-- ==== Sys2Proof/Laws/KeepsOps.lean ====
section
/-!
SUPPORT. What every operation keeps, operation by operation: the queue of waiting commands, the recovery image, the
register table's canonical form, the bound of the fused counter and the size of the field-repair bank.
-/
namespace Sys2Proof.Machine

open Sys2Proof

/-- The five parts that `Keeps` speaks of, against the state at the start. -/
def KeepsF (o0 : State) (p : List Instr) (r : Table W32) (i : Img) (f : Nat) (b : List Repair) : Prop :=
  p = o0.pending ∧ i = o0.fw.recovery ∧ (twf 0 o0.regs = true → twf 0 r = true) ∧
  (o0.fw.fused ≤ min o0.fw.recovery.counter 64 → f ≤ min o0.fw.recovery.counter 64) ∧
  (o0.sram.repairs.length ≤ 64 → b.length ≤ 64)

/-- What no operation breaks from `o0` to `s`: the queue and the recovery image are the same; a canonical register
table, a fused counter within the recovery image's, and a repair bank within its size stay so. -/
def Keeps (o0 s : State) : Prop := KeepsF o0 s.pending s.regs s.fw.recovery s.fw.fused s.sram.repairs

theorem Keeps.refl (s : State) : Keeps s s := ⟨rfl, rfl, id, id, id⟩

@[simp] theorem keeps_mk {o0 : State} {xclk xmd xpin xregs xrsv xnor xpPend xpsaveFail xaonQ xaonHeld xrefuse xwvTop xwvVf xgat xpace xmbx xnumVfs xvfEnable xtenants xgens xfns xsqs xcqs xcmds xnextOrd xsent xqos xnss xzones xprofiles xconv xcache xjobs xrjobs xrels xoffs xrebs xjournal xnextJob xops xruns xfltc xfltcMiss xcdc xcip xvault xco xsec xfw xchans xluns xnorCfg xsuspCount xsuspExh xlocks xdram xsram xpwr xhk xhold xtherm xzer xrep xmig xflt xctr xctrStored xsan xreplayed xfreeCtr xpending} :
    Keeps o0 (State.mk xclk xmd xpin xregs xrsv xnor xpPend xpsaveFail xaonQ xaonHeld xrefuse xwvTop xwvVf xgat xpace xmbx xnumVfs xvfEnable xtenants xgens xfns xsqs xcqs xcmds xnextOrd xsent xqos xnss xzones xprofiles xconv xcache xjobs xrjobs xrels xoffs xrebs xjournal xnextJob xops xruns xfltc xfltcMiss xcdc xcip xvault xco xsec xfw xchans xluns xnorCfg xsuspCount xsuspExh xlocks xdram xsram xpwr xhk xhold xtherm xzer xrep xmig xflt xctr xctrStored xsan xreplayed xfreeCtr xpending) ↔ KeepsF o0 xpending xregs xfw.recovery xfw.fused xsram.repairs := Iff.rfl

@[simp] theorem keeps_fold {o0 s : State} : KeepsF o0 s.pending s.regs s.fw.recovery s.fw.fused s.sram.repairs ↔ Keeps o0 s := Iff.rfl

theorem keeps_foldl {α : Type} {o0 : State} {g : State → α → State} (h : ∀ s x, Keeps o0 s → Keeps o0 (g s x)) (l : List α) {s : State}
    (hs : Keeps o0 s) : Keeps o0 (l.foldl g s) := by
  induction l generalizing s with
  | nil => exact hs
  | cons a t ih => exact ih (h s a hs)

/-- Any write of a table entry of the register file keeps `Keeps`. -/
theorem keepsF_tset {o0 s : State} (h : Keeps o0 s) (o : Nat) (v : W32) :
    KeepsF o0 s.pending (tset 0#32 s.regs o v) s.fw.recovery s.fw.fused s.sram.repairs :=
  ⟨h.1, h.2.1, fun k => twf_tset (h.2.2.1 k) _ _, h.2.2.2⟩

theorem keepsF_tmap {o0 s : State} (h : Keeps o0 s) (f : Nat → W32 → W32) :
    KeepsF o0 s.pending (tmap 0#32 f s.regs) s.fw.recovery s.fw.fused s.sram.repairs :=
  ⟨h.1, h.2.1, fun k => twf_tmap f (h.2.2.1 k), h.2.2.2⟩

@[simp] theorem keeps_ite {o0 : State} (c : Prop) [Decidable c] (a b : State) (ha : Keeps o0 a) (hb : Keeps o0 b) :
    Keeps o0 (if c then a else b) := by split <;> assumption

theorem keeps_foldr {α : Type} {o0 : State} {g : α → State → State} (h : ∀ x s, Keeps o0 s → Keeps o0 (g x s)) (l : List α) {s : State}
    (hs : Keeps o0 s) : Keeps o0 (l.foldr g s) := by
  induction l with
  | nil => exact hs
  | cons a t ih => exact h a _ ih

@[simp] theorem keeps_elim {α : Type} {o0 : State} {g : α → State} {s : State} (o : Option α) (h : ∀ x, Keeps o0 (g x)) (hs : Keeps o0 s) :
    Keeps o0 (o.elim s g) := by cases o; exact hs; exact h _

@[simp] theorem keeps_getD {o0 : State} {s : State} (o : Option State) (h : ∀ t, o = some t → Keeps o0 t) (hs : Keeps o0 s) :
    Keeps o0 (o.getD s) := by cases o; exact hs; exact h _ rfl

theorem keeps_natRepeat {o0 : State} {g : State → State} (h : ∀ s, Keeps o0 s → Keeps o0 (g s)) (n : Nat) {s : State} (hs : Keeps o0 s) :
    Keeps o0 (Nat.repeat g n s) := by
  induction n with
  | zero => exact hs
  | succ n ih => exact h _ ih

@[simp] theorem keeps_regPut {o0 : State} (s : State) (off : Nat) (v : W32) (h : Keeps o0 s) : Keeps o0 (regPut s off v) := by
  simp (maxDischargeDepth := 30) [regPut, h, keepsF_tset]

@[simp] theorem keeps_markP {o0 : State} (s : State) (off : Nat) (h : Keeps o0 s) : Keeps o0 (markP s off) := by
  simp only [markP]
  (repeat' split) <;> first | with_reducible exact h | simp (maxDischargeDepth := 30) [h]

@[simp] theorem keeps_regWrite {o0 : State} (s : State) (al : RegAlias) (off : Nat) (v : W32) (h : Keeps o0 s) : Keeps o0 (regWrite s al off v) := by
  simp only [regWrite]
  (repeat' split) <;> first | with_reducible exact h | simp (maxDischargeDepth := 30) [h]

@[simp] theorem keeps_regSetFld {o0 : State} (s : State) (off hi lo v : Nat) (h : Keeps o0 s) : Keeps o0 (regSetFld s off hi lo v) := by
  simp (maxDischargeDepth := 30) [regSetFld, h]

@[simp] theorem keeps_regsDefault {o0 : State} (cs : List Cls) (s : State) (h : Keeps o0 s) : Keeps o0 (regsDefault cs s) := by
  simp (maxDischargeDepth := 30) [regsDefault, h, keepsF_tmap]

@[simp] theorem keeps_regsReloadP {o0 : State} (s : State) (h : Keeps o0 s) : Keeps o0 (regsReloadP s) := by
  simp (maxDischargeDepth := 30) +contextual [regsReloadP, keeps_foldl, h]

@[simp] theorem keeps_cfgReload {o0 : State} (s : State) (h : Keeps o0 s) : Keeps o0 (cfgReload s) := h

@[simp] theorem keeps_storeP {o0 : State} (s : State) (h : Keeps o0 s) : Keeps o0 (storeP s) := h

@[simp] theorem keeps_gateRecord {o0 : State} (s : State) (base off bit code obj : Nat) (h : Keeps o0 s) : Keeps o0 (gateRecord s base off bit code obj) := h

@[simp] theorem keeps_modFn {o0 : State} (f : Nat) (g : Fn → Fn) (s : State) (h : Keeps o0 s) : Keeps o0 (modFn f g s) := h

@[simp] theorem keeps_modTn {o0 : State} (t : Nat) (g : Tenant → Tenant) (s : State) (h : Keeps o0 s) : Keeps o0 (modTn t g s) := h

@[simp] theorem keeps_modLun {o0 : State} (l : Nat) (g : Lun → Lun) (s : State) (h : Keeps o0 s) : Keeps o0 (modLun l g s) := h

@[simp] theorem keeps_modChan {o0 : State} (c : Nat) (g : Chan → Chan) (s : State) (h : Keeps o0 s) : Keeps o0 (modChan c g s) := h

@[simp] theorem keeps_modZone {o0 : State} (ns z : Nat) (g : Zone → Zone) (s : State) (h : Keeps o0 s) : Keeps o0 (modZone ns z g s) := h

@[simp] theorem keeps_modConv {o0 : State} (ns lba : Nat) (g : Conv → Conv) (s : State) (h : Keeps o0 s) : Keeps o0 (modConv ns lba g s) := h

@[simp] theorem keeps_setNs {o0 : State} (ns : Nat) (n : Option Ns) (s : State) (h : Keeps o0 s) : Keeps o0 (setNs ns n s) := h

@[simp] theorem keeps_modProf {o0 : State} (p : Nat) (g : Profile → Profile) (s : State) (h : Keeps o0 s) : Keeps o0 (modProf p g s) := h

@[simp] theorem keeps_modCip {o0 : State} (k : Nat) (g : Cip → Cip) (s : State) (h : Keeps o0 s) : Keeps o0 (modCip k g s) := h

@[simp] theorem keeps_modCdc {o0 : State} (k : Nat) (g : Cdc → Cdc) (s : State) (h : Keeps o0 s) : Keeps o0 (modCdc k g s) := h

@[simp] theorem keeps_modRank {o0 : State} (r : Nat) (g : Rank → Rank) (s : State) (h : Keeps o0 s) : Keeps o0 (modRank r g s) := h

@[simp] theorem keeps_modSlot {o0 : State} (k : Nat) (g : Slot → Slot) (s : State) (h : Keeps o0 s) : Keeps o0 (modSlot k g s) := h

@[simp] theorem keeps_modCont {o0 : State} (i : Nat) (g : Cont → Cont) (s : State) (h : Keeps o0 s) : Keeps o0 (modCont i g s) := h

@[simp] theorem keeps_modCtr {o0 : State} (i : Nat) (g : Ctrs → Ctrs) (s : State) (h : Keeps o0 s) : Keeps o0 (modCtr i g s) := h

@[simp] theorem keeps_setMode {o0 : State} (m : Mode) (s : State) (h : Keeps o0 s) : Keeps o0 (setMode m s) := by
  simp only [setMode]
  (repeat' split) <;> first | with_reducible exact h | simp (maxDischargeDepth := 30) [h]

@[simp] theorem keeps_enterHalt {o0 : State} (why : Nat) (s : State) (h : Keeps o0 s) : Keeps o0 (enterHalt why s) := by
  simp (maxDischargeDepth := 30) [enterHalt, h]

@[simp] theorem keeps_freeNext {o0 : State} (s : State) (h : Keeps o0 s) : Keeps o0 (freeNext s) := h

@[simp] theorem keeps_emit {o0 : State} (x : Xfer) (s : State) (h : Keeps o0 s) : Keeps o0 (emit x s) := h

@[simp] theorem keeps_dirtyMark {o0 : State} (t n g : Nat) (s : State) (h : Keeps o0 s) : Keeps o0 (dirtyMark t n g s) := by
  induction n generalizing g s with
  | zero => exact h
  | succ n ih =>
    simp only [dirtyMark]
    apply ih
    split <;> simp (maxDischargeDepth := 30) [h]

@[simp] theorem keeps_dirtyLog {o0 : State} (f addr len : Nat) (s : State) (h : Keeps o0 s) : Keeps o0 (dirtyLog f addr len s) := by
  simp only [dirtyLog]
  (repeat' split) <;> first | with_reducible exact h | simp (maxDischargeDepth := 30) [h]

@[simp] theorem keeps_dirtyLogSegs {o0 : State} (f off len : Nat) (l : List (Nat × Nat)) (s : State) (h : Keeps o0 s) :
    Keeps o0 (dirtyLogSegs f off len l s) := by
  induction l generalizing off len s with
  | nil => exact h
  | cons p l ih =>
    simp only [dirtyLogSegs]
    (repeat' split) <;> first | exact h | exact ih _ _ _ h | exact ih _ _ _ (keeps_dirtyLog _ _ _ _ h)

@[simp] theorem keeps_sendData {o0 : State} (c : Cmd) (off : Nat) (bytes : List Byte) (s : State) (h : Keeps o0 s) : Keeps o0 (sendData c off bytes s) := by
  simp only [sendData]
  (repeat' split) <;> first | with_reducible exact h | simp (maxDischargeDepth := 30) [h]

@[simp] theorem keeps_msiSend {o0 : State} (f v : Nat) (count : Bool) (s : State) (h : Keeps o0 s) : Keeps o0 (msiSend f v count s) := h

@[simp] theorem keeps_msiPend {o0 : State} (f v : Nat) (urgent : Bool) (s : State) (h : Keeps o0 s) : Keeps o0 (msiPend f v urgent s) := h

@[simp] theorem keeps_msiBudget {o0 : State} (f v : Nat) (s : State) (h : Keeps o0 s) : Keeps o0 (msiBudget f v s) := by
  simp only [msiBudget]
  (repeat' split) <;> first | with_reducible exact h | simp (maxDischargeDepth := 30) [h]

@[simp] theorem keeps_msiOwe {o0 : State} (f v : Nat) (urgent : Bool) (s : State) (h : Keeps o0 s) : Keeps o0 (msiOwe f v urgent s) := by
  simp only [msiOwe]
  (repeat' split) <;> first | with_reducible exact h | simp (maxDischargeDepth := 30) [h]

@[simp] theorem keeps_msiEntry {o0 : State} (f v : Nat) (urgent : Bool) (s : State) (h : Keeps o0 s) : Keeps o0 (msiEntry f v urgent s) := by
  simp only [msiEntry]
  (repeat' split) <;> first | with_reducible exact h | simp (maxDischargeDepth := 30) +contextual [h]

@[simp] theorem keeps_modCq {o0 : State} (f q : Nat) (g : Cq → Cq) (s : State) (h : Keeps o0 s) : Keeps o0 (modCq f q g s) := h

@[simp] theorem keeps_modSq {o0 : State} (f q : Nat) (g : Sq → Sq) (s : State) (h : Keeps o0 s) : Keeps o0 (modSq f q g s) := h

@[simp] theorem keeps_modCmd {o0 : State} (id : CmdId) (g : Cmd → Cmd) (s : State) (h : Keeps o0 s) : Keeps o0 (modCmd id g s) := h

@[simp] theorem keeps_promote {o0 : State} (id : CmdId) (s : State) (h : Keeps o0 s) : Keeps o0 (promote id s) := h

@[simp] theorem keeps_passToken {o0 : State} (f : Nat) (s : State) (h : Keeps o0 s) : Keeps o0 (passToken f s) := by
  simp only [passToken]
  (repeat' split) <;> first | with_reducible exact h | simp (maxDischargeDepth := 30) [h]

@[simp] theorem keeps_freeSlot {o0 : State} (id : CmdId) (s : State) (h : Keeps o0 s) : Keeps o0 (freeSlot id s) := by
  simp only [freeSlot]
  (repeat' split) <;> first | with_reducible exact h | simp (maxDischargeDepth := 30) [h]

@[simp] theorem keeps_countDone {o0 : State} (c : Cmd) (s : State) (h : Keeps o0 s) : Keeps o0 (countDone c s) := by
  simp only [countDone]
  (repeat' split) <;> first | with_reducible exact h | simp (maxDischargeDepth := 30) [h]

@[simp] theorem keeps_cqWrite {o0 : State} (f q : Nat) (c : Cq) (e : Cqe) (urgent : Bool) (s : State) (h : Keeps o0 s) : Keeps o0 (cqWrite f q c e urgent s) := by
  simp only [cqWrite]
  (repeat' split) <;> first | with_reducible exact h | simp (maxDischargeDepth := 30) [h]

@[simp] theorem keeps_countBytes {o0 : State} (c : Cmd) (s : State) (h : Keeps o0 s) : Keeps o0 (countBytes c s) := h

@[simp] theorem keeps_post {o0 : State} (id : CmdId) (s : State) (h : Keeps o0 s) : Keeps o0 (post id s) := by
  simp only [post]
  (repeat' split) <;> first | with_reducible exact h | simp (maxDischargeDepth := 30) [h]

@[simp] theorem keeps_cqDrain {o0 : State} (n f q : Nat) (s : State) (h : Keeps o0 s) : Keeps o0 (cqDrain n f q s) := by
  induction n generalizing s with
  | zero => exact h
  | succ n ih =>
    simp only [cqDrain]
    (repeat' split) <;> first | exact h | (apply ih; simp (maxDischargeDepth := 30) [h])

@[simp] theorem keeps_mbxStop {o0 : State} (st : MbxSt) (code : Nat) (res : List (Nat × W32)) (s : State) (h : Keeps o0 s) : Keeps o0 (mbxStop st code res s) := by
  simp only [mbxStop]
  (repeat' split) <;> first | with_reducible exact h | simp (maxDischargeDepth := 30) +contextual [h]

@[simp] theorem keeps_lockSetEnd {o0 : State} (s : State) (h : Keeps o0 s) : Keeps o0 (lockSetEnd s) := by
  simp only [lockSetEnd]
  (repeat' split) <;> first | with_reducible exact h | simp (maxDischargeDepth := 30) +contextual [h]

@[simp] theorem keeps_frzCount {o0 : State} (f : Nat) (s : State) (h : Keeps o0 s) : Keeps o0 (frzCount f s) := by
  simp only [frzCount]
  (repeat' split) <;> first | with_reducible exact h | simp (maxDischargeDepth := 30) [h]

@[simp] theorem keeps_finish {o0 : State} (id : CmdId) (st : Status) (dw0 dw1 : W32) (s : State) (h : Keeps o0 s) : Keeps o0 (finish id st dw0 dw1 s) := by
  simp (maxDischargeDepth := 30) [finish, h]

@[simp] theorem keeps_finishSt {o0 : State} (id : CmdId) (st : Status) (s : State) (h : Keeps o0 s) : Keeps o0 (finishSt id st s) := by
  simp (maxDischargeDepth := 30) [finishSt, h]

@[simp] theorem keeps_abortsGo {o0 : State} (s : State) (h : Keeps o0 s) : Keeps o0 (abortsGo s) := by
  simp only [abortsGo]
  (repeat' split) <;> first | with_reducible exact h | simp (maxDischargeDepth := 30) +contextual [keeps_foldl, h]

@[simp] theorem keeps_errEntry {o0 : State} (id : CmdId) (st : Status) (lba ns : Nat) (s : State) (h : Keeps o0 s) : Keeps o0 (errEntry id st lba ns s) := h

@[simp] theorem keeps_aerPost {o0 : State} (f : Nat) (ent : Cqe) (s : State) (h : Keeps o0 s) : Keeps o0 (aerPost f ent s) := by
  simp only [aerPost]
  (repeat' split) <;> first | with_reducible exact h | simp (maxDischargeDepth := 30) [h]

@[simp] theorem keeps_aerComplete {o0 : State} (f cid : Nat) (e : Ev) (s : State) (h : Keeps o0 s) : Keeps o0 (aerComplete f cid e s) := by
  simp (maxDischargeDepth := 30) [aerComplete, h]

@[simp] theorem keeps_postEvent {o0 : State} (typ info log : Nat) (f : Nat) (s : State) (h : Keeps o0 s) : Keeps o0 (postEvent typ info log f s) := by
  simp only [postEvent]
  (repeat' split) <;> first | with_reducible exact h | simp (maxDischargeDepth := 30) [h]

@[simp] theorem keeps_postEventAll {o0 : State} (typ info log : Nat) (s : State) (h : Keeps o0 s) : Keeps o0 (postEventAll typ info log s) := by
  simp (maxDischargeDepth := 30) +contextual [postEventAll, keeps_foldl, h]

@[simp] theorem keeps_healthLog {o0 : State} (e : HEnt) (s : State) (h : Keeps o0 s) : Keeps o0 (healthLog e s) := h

DESCRIPTION OF THE TASK
Please repeat word for word the lines above that run from the beginning through the line containing "open Sys2Proof", keeping both the first and that last line.

YOUR SOLUTION
-- ==== Sys2Proof/Laws/KeepsOps.lean ====
section
/-!
SUPPORT. What every operation keeps, operation by operation: the queue of waiting commands, the recovery image, the
register table's canonical form, the bound of the fused counter and the size of the field-repair bank.
-/
namespace Sys2Proof.Machine

open Sys2Proof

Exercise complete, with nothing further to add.